Source records
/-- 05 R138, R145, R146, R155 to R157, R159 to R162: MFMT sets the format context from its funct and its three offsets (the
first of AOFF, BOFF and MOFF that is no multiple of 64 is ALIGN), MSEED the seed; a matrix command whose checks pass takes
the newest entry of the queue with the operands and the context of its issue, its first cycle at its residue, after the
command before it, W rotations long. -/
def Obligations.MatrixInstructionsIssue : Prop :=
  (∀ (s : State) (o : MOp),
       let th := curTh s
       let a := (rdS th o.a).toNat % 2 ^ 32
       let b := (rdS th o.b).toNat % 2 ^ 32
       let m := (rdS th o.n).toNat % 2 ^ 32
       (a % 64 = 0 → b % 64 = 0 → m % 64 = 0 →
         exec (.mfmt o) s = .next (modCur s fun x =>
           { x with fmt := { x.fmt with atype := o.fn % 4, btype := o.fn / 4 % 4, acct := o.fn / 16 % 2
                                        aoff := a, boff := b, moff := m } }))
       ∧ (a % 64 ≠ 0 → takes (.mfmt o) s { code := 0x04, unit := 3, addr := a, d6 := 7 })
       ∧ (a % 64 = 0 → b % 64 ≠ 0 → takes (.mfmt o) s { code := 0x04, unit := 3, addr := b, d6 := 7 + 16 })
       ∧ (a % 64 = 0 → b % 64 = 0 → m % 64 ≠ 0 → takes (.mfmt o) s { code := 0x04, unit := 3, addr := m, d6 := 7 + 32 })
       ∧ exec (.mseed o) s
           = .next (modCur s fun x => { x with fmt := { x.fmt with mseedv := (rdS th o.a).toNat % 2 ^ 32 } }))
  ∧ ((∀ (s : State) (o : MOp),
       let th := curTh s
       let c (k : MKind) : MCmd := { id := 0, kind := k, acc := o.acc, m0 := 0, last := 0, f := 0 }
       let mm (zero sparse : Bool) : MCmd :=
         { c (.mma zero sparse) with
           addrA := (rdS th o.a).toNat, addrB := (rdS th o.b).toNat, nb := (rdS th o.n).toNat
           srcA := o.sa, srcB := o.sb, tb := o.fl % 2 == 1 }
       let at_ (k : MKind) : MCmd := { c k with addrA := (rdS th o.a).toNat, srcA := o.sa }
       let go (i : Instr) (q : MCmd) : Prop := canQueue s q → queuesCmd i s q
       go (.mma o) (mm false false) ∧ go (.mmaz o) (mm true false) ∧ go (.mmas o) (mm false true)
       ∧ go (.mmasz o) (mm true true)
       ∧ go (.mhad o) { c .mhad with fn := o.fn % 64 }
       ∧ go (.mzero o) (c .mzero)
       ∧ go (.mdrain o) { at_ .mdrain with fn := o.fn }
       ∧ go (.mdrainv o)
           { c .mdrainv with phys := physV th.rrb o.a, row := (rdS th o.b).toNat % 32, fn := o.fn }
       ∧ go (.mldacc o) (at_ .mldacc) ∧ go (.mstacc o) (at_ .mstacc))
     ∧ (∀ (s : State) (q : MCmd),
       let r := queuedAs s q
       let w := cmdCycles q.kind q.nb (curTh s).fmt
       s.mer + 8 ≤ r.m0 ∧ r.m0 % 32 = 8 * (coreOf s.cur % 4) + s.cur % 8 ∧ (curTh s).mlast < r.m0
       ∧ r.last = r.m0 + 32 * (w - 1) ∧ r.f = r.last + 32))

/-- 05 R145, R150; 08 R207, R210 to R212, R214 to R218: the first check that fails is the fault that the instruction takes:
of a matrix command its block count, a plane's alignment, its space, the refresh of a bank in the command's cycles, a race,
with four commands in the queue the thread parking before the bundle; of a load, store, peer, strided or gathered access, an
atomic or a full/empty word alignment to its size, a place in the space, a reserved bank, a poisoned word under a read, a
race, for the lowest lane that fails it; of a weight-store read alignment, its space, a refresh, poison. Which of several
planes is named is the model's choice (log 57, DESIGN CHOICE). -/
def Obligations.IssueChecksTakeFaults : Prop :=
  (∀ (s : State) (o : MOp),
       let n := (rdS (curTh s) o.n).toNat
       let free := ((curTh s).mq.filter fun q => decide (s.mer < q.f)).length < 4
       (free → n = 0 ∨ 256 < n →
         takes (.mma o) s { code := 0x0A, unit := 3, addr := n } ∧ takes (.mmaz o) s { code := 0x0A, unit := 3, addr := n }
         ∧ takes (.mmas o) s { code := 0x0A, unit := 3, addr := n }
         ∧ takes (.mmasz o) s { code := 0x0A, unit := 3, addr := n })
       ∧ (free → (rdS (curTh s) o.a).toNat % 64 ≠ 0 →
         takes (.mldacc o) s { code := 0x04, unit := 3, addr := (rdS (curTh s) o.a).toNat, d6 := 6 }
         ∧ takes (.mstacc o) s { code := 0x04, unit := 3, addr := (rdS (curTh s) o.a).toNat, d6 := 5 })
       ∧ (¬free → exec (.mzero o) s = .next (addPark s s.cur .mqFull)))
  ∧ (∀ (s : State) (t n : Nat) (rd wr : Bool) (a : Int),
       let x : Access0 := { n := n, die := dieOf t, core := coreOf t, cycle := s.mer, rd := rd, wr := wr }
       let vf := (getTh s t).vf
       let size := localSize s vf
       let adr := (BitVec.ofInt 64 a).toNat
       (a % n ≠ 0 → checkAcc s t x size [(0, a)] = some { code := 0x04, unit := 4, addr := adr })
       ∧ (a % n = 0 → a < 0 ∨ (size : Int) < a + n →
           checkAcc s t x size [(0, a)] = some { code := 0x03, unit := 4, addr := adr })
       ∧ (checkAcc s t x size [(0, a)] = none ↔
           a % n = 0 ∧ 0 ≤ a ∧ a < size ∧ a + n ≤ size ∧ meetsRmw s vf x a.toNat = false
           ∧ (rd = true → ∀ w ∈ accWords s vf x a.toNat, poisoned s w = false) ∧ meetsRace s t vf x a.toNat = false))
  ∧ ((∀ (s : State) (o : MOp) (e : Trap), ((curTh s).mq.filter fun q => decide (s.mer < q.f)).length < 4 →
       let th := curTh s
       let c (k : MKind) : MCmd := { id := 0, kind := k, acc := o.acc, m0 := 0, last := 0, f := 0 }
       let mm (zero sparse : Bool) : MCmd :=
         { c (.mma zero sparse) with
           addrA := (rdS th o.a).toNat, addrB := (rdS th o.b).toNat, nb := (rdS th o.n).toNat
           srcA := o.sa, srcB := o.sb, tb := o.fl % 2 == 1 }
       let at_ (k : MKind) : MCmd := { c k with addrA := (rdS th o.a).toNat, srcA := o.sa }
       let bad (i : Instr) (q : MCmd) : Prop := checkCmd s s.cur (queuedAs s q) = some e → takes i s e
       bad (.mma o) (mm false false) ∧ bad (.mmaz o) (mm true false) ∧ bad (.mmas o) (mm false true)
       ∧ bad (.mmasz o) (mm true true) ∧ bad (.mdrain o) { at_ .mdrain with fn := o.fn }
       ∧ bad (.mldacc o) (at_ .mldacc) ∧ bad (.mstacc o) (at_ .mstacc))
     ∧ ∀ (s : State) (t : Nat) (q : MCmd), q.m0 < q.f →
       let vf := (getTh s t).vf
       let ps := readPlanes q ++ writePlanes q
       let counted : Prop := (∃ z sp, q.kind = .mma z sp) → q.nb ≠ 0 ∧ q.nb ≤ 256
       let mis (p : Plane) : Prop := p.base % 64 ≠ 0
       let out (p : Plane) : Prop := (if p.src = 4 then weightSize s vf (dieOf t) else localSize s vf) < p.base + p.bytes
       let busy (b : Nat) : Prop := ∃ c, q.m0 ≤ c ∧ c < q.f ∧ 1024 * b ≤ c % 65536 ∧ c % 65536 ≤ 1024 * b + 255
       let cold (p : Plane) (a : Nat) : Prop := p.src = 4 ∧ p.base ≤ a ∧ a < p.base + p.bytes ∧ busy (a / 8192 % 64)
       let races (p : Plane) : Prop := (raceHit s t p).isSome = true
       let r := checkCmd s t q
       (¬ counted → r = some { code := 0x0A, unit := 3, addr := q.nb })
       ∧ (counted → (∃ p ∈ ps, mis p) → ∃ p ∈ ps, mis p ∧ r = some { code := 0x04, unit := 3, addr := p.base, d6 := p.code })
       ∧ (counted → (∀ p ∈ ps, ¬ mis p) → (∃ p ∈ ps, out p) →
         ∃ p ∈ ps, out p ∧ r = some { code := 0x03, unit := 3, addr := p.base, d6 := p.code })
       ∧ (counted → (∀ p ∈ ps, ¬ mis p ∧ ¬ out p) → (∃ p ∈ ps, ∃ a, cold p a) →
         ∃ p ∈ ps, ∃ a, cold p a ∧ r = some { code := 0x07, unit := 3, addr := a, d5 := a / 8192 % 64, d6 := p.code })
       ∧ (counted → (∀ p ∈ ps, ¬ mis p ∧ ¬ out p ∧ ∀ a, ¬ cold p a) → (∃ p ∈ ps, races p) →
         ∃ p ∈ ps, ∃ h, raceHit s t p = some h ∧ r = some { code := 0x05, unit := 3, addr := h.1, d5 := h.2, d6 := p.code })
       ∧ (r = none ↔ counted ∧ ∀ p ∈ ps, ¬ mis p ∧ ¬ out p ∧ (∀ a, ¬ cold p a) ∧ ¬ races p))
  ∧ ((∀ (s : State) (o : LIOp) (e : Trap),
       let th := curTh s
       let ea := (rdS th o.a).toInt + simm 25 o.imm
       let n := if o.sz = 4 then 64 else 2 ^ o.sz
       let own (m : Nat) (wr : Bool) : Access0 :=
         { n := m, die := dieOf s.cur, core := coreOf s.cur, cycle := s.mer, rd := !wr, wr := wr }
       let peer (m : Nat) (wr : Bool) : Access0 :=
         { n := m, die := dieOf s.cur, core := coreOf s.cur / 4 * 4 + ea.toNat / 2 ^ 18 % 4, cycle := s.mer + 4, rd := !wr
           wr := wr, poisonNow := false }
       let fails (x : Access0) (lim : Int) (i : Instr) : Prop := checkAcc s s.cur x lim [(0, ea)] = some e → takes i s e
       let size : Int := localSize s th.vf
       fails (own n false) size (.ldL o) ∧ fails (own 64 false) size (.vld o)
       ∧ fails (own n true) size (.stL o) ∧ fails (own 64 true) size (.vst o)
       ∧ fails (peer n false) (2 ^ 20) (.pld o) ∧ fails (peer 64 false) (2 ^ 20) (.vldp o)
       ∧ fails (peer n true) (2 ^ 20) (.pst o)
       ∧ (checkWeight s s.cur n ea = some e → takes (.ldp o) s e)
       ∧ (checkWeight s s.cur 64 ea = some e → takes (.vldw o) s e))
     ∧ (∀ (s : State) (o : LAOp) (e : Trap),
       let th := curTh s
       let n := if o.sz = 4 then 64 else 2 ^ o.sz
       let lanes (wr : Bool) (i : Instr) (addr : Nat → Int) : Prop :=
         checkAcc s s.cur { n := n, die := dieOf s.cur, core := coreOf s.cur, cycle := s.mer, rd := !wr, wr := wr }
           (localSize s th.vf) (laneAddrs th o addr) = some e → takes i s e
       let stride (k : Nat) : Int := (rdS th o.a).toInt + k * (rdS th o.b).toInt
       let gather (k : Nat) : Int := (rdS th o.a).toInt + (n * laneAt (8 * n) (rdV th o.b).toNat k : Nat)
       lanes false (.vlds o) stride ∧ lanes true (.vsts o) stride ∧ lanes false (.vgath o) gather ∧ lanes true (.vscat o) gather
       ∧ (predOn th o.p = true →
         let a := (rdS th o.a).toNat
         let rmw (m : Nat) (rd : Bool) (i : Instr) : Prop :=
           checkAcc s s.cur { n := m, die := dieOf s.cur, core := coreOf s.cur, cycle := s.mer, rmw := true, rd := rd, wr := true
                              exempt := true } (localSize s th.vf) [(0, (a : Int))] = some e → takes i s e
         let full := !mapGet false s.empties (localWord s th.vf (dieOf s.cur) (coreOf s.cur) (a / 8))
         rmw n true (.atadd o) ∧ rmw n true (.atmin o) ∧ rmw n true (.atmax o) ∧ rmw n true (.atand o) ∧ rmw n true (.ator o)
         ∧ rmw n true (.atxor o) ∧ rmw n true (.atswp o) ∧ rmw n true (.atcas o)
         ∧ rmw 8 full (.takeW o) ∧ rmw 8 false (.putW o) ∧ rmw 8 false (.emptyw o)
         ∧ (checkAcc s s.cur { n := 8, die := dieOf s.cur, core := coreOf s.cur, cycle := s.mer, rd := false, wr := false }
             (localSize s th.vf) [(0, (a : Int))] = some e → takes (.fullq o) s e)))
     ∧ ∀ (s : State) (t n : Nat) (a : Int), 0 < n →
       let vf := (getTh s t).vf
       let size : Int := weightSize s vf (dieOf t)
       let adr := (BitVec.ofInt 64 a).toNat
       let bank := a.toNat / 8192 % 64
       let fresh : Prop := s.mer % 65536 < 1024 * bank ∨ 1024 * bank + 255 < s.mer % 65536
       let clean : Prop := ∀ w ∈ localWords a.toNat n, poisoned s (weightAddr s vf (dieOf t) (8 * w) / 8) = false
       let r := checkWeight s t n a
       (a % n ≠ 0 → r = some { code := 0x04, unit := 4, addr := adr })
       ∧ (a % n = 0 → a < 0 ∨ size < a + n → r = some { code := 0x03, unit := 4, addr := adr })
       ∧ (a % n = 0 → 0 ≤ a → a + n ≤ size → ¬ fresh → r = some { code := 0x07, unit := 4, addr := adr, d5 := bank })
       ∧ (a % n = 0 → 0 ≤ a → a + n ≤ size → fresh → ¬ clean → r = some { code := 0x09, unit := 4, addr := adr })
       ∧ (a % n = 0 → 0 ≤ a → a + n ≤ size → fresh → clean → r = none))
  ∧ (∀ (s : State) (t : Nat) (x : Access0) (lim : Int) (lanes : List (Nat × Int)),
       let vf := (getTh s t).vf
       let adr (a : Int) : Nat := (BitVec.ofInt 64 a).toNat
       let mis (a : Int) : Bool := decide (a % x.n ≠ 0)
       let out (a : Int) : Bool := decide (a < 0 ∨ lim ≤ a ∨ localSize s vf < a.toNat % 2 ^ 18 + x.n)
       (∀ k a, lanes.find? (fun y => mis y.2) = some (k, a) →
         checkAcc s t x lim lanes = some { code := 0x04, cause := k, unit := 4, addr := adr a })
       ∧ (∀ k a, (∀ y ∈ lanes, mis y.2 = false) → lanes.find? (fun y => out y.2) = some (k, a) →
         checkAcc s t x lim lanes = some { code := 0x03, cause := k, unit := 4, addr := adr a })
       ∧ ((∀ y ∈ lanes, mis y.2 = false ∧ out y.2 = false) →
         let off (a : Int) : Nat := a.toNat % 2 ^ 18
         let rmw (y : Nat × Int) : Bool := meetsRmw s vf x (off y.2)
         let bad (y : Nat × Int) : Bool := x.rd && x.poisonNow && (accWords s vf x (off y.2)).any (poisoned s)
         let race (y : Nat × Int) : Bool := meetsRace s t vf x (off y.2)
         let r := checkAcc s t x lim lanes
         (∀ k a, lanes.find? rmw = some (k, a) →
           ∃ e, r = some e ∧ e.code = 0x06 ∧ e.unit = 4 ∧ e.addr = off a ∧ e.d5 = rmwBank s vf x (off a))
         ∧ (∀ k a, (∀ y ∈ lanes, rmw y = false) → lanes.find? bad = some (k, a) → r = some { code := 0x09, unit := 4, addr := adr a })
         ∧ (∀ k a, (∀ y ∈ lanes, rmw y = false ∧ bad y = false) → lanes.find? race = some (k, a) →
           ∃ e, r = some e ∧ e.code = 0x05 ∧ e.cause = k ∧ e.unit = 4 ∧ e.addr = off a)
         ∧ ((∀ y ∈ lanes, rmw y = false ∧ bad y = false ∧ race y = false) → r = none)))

• _Task item_:
Print exactly the lines above from the one with "let mis (p : Plane)" to the one with "(counted → (∃", including both.

• _Exercise result_:
       let mis (p : Plane) : Prop := p.base % 64 ≠ 0
       let out (p : Plane) : Prop := (if p.src = 4 then weightSize s vf (dieOf t) else localSize s vf) < p.base + p.bytes
       let busy (b : Nat) : Prop := ∃ c, q.m0 ≤ c ∧ c < q.f ∧ 1024 * b ≤ c % 65536 ∧ c % 65536 ≤ 1024 * b + 255
       let cold (p : Plane) (a : Nat) : Prop := p.src = 4 ∧ p.base ≤ a ∧ a < p.base + p.bytes ∧ busy (a / 8192 % 64)
       let races (p : Plane) : Prop := (raceHit s t p).isSome = true
       let r := checkCmd s t q
       (¬ counted → r = some { code := 0x0A, unit := 3, addr := q.nb })
       ∧ (counted → (∃ p ∈ ps, mis p) → ∃ p ∈ ps, mis p ∧ r = some { code := 0x04, unit := 3, addr := p.base, d6 := p.code })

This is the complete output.